◆ **Stored items**:
-- ==== Sys2Proof/Laws/KeepWork.lean ====
section
/-!
SUPPORT. The operations of cores, their tiles and drains, and of groups: what each does to
the parts of the state that the invariants speak of (`Keep`).
-/

namespace Sys2Proof.Machine

set_option Elab.async false
set_option linter.unusedTactic false
set_option linter.unreachableTactic false
set_option linter.unusedVariables false

theorem Keep.issueRead {fs : List Field} {s t : State} (h : Keep fs s t) (o core u h' run)
    (hl : Sub [.xbar] fs := by exact Sub.trans (by assumption) (by rfl)) :
    Keep fs s (State.issueRead t o core u h' run) := by
  unfold State.issueRead
  try dsimp only
  repeat' first
    | with_reducible exact h | with_reducible assumption | exact Sub.trans (by assumption) (by rfl)
    | with_reducible apply Keep.setWaiting | refine Keep.of_fst (by assumption) ?_
    | refine Keep.of_snd (by assumption) ?_ | intro _ | split | dsimp only

theorem Keep.readStaged {fs : List Field} {s t : State} (h : Keep fs s t) (o core u slot run)
    (hl : Sub [.xbar] fs := by exact Sub.trans (by assumption) (by rfl)) :
    Keep fs s (State.readStaged t o core u slot run) := by
  unfold State.readStaged
  try dsimp only
  repeat' first
    | with_reducible exact h | with_reducible assumption | exact Sub.trans (by assumption) (by rfl)
    | with_reducible apply Keep.setWaiting | intro _ | split | dsimp only

theorem Keep.askFor {fs : List Field} {s t : State} (h : Keep fs s t) (core key issue missing)
    (hi : ∀ u x, Keep fs s u → Keep fs s (issue u x)) : Keep fs s (State.askFor t core key issue missing) := by
  unfold State.askFor
  refine Keep.foldl h fun u x hu => ?_
  split
  · exact hi _ _ hu
  · exact hu

theorem Keep.fetchHandle {fs : List Field} {s t : State} (h : Keep fs s t) (o core u h' missing)
    (hl : Sub [.xbar] fs := by exact Sub.trans (by assumption) (by rfl)) :
    Keep fs s (State.fetchHandle t o core u h' missing) := by
  unfold State.fetchHandle
  try dsimp only
  repeat' first
    | with_reducible exact h | with_reducible assumption | exact Sub.trans (by assumption) (by rfl)
    | with_reducible apply Keep.askFor | with_reducible apply Keep.issueRead | intro _ | split | dsimp only

theorem Keep.writeSlot {fs : List Field} {s t : State} (h : Keep fs s t) (d scale r round)
    (hl : Sub [.xbar, .stage, .cores] fs := by exact Sub.trans (by assumption) (by rfl)) :
    Keep fs s (State.writeSlot t d scale r round) := by
  unfold State.writeSlot
  try dsimp only
  repeat' first
    | with_reducible exact h | with_reducible assumption | exact Sub.trans (by assumption) (by rfl)
    | with_reducible apply Keep.setStage | with_reducible apply Keep.mapCores
    | with_reducible apply Keep.setWaiting | intro _ | split | dsimp only

theorem Keep.stageSlot {fs : List Field} {s t : State} (h : Keep fs s t) (d scale r round)
    (hl : Sub [.xbar, .stage, .cores, .ports, .out, .outst, .power] fs :=
        by exact Sub.trans (by assumption) (by rfl)) :
    Keep fs s (State.stageSlot t d scale r round) := by
  unfold State.stageSlot
  try dsimp only
  repeat' first
    | with_reducible exact h | with_reducible assumption | exact Sub.trans (by assumption) (by rfl)
    | with_reducible apply Keep.writeSlot | with_reducible apply Keep.readMem | with_reducible apply Keep.foldl
    | with_reducible refine Keep.foldl' Prod.fst ?_ ?_ | intro _ | split | dsimp only

theorem Keep.fetchMissing {fs : List Field} {s t : State} (h : Keep fs s t) (d scale core u r line idx round)
    (hl : Sub [.xbar, .stage, .cores, .ports, .out, .outst, .power] fs :=
        by exact Sub.trans (by assumption) (by rfl)) :
    Keep fs s (State.fetchMissing t d scale core u r line idx round) := by
  unfold State.fetchMissing
  try dsimp only
  repeat' first
    | with_reducible exact h | with_reducible assumption | exact Sub.trans (by assumption) (by rfl)
    | with_reducible apply Keep.askFor | with_reducible apply Keep.readStaged
    | with_reducible apply Keep.fetchHandle | with_reducible apply Keep.stageSlot | intro _ | split | dsimp only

◆ **Task instructions**: From the records above, transcribe without alteration every line from the one with "unfold State.stageSlot" to the one with "with_reducible apply Keep.foldl", inclusive.

◆ **Expected answer**:
  unfold State.stageSlot
  try dsimp only
  repeat' first
    | with_reducible exact h | with_reducible assumption | exact Sub.trans (by assumption) (by rfl)
    | with_reducible apply Keep.writeSlot | with_reducible apply Keep.readMem | with_reducible apply Keep.foldl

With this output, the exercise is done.